A candidata do PSB enfrentou um forte desgaste público ao mudar o seu programa de governo nos temas do casamento igualitário, ao reduzir o seu apoio à união civil entre pessoas do mesmo sexo e à criminalização da homofobia. Dilma, por sua vez, comprometeu-se em apoiar a proposta que torna a homofobia crime, semelhante ao que hoje ocorre com o racismo, apesar das críticas de que esta proposta surgiu apenas após o recuo de Marina. Aécio Neves diz ser favorável à criminalização de atos de discriminação contra homossexuais e defende a união civil entre pessoas do mesmo sexo.
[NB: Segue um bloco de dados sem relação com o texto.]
/-- Settles O33: at most `nv` voices contribute, each below full range, and the factor is 256 / nv. -/
theorem defaultTableNeverSaturates : Obligations.DefaultTableNeverSaturates := by
  unfold Obligations.DefaultTableNeverSaturates
  intro s hok hstatic hdef
  obtain ⟨-, -, ⟨hone, hnv⟩, -, hvoices, -⟩ := hok
  have hcount : s.mixed.length ≤ s.nv.toNat :=
    (List.length_filter_le _ _).trans (List.length_take_le _ _)
  obtain ⟨hlow, hhigh⟩ := s.acc_range fun v hv =>
    (hvoices v (State.mem_voices_of_mem_mixed hv)).envLevel_le
  have hrange := attenuated_range hcount hlow hhigh
  rw [← gain_default hdef hone hnv, ← State.attenIndex_static hstatic] at hrange
  refine ⟨by omega, by omega, ?sample⟩
  case sample =>
    rw [State.mixSample, toSample_sat16]
    omega

end Sys2Proof.Machine
end

/-! SUPPORT. What every step keeps: the invariants of reachable states (10_state.md R42), how much of the output block
is written (20_memory.md R66), and the registers only some steps write (10_state.md R41). -/

section
namespace Sys2Proof.Machine

open Sys2Proof.Claims

/-! The kinds of step. -/

theorem Activity.idle_or_inside (a : Activity) :
    a = .idle ∨ (∃ c, a = .interp c) ∨ (∃ i, a = .tick i) ∨ ∃ i, a = .mix i := by
  cases a <;> simp

/-- Every step of the block: nothing left to do, an entry of the host's script, a command of STEP, stage 1 of a tick, or
its stages 2 and 3 (log entry 4). -/
theorem step_cases {s t : State} (h : step s = .next t) :
    (s.activity = .idle ∧ s.script = [] ∧ t = s) ∨
    (∃ op rest, s.activity = .idle ∧ s.script = op :: rest ∧ t = ({ s with script := rest } : State).host op) ∨
    (∃ c, s.activity = .interp c ∧ Executes s s.fetched t) ∨
    (∃ i, s.activity = .tick i ∧ t = s.countdown i) ∨
    (∃ i, s.activity = .mix i ∧ t = s.finishTick i) := by
  have heq {t' : State} (h' : step s = .next t') : t = t' := Host.Outcome.next.inj (h.symm.trans h')
  obtain hact | ⟨c, hact⟩ | ⟨i, hact⟩ | ⟨i, hact⟩ := s.activity.idle_or_inside
  · obtain ⟨hnil, hstep⟩ | ⟨op, rest, hcons, hstep⟩ := idleStep_cases hact
    · exact .inl ⟨hact, hnil, heq hstep⟩
    · exact .inr (.inl ⟨op, rest, hact, hcons, heq hstep⟩)
  · exact .inr (.inr (.inl ⟨c, hact, executes_of_exec ((step_of_interp hact).symm.trans h)⟩))
  · exact .inr (.inr (.inr (.inl ⟨i, hact, heq (step_of_tick hact)⟩)))
  · exact .inr (.inr (.inr (.inr ⟨i, hact, heq (step_of_mix hact)⟩)))

theorem step_next (s : State) : ∃ t, step s = .next t := by
  obtain hact | ⟨c, hact⟩ | ⟨i, hact⟩ | ⟨i, hact⟩ := s.activity.idle_or_inside
  · exact ⟨s.idleStep, by simp only [step, hact]⟩
  · obtain ⟨t, hexec, -⟩ := exec_executes s.fetched s
    exact ⟨t, (step_of_interp hact).trans hexec⟩
  · exact ⟨_, step_of_tick hact⟩
  · exact ⟨_, step_of_mix hact⟩

/-- Settles O52: every step answers a next state. -/
theorem noRunStops : Obligations.NoRunStops := by
  unfold Obligations.NoRunStops
  intro k
  induction k with
  | zero => exact fun s => ⟨s, runsTo_zero s⟩
  | succ k ih =>
    intro s
    obtain ⟨s', hstep⟩ := step_next s
    obtain ⟨t, hrun⟩ := ih s'
    exact ⟨t, (runsTo_succ hstep).2 hrun⟩

/-- Settles O54: an idle block with an empty script steps to itself. -/
theorem idleBlockHoldsItsState : Obligations.IdleBlockHoldsItsState := by
  unfold Obligations.IdleBlockHoldsItsState
  intro s k hidle hscript
  exact runsTo_self (by simp only [step, hidle, State.idleStep, hscript]) k

/-- Settles O44: the step is `powerOn` on the rest of the script. -/
theorem resetInputRestoresTheRegisters : Obligations.ResetInputRestoresTheRegisters := by
  unfold Obligations.ResetInputRestoresTheRegisters
  exact fun s rest hidle hscript => step_of_script hidle hscript

/-! The score memory. -/

/-- Settles O41: the step is the write of one byte. -/
theorem hostWriteIsSeenByTheNextRead : Obligations.HostWriteIsSeenByTheNextRead := by
  unfold Obligations.HostWriteIsSeenByTheNextRead
  intro s a b rest hidle hscript hwf
  have hread (a' : Word) : (s.score.write a b).read a' = if a' = a then b else s.score.read a' :=
    Memory.read_write hwf a a' b
  exact ⟨_, step_of_script hidle hscript, Memory.write_wf hwf a b, (hread a).trans (if_pos rfl),
    fun a' hne => (hread a').trans (if_neg hne), rfl⟩

theorem cellsOk_cons {pad v : Byte} {lo k : Nat} {r : List Host.Cell} :
    cellsOk pad lo ((k, v) :: r) = true ↔ lo ≤ k ∧ k < 2 ^ 32 ∧ v ≠ pad ∧ cellsOk pad (k + 1) r = true := by
  simp only [cellsOk, Bool.and_eq_true, decide_eq_true_eq, and_assoc]

/-- The first listed cell reads as no list that begins later does. -/
theorem readCells_head_ne {pad v : Byte} {k lo : Nat} {r l : List Host.Cell} (hv : v ≠ pad)
    (hl : cellsOk pad lo l = true) (hlo : k < lo) : readCells pad k ((k, v) :: r) ≠ readCells pad k l := by
  rw [readCells_of_lt hl hlo, readCells, if_pos rfl]
  exact hv

/-- Canonical lists that read the same are the same: their first addresses are equal, for the lower one would read as
padding in the other, and so are their first bytes and the rests. -/
theorem cells_ext {pad : Byte} {lo lo' : Nat} {l l' : List Host.Cell} (hl : cellsOk pad lo l = true)
    (hl' : cellsOk pad lo' l' = true) (hread : ∀ a < 2 ^ 32, readCells pad a l = readCells pad a l') : l = l' := by
  induction l generalizing lo lo' l' with
  | nil =>
    cases l' with
    | nil => rfl
    | cons x' r' =>
      obtain ⟨k', v'⟩ := x'
      obtain ⟨-, hk', hv', -⟩ := cellsOk_cons.1 hl'
      exact absurd (hread k' hk').symm (readCells_head_ne (l := []) hv' rfl (Nat.lt_succ_self k'))
  | cons x r ih =>
    obtain ⟨k, v⟩ := x
    obtain ⟨-, hk, hv, hr⟩ := cellsOk_cons.1 hl
    cases l' with
    | nil => exact absurd (hread k hk) (readCells_head_ne (l := []) hv rfl (Nat.lt_succ_self k))
    | cons x' r' =>
      obtain ⟨k', v'⟩ := x'
      obtain ⟨-, hk', hv', hr'⟩ := cellsOk_cons.1 hl'
      have hfirst {lo k : Nat} {v : Byte} {r : List Host.Cell} (h : cellsOk pad lo ((k, v) :: r) = true) :
          cellsOk pad k ((k, v) :: r) = true := by
        obtain ⟨-, hrest⟩ := cellsOk_cons.1 h
        exact cellsOk_cons.2 ⟨le_rfl, hrest⟩
      obtain hlt | rfl | hgt := Nat.lt_trichotomy k k'
      · exact absurd (hread k hk) (readCells_head_ne hv (hfirst hl') hlt)
      · have hbyte : v = v' := by simpa [readCells] using hread k hk
        have hrest : r = r' := ih hr hr' fun a ha => by
          by_cases hak : k = a
          · rw [readCells_of_lt hr (by omega), readCells_of_lt hr' (by omega)]
          · simpa [readCells, hak] using hread a ha
        rw [hbyte, hrest]
      · exact absurd (hread k' hk').symm (readCells_head_ne hv' (hfirst hl) hgt)

/-- Settles O42: over one padding byte the canonical lists are equal. -/
theorem equalReadsAreEqualMemories : Obligations.EqualReadsAreEqualMemories := by
  unfold Obligations.EqualReadsAreEqualMemories
  rintro ⟨pad, cells⟩ ⟨pad', cells'⟩ hwf hwf' rfl hread
  have hcells : cells = cells' := cells_ext hwf hwf' fun a ha => by
    have haddr : (BitVec.ofNat 32 a).toNat = a := Nat.mod_eq_of_lt ha
    have h := hread (BitVec.ofNat 32 a)
    rwa [Memory.read, Memory.read, haddr] at h
  rw [hcells]

/-! The registers that only some steps write (10_state.md R41). -/

/-- STOP() leaves the state alone or halts the score (45_control_surface.md R217). -/
theorem State.host_stop_eq (s : State) : s.host .stop = s ∨ s.host .stop = s.haltScore := by
  cases hplay : s.scorePlaying with
  | false => exact .inl (State.stopScore_of_notPlaying hplay)
  | true => exact .inr (State.stopScore_of_playing hplay)

/-- Settles O53: by the kind of step, and in a transaction by which it is. -/
theorem onlyStartWritesTheMode : Obligations.OnlyStartWritesTheMode := by
  unfold Obligations.OnlyStartWritesTheMode
  intro s t hstep
  obtain ⟨-, -, rfl⟩ | ⟨op, rest, hidle, hscript, rfl⟩ | ⟨c, -, hexec⟩ | ⟨i, -, rfl⟩ | ⟨i, -, rfl⟩ := step_cases hstep
  · exact ⟨rfl, .inl rfl, .inl ⟨rfl, rfl, rfl⟩⟩
  · cases op with
    | start base o => exact ⟨rfl, .inl rfl, .inr ⟨hidle, rest, .inl ⟨base, o, hscript⟩⟩⟩
    | stop =>
      obtain h | h := State.host_stop_eq { s with script := rest } <;> rw [h] <;>
        exact ⟨rfl, .inl rfl, .inl ⟨rfl, rfl, rfl⟩⟩
    | isPlaying => exact ⟨rfl, .inl rfl, .inl ⟨rfl, rfl, rfl⟩⟩
    | render => exact ⟨rfl, .inl rfl, .inl ⟨rfl, rfl, rfl⟩⟩
    | writeScore a b => exact ⟨rfl, .inr ⟨a, b, rest, hidle, hscript⟩, .inl ⟨rfl, rfl, rfl⟩⟩
    | reset => exact ⟨rfl, .inl rfl, .inr ⟨hidle, rest, .inr hscript⟩⟩
  · obtain ⟨hstart, hvol, hnv, -⟩ := hexec.sameControl
    exact ⟨hexec.cfg_eq, .inl hexec.score_eq, .inl ⟨hstart, hvol, hnv⟩⟩
  · obtain ⟨-, -, -, h⟩ | ⟨-, -, -, h⟩ | ⟨-, h⟩ := s.countdown_cases i <;>
      exact h ▸ ⟨rfl, .inl rfl, .inl ⟨rfl, rfl, rfl⟩⟩
  · exact ⟨rfl, .inl rfl, .inl ⟨rfl, rfl, rfl⟩⟩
Os três candidatos reconhecem que há importantes melhorias a ser feitas nas áreas da educação e cultura, mas são pouco específicos quanto a propostas concretas. Dilma, Aécio e Marina concordam em incentivar a formação de professores e melhorar a sua remuneração e falam na implantação de uma grelha curricular em tempo integral. Os candidatos do PSB e do PSDB criticam a gestão da cultura da presidente Dilma Rousseff, mas há convergência em boa parte das suas propostas para a área, como é o caso da ampliação e revisão da Lei Rouanet, que premeia o investimento em cultura com incentivos fiscais.
Quanto à exploração do pré-sal, conjunto de rochas localizadas sob o oceano e abaixo de uma camada de sal onde há uma grande acumulação de petróleo, há três posições diferentes. Marina Silva defende que o pré-sal é “uma prioridade entre outras” e promete explorar os seus recursos, mas também investir nas fontes renováveis e sustentáveis, tanto no setor elétrico como na política de combustíveis, com especial ênfase na energia solar, eólica e na biomassa. Por outro lado, Dilma não nega a importância no investimento em energias renováveis, mas destaca a relevância económica do petróleo para o futuro do país como gerador de receitas. Já Aécio Neves defende a retoma do programa do etanol como política energética, mas não faz referências diretas ao “pré-sal” ou à redução do consumo de combustíveis fósseis.
Além de Dilma Rousseff, Aécio Neves e Marina Silva, concorrem às eleições presidenciais brasileiras outros oito candidatos: Eduardo Jorge (PV), Eymael (PSDC), Levy Fidelix (PRTB), Luciana Genro (PSOL), Mauro Iasi (PCB), Pastor Everaldo (PSC), Rui Costa Pimenta (PCO) e Zé Maria (PSTU). De acordo com a última sondagem realizada pelo instituto Datafolha, os oito candidatos juntos têm 4% das intenções de voto.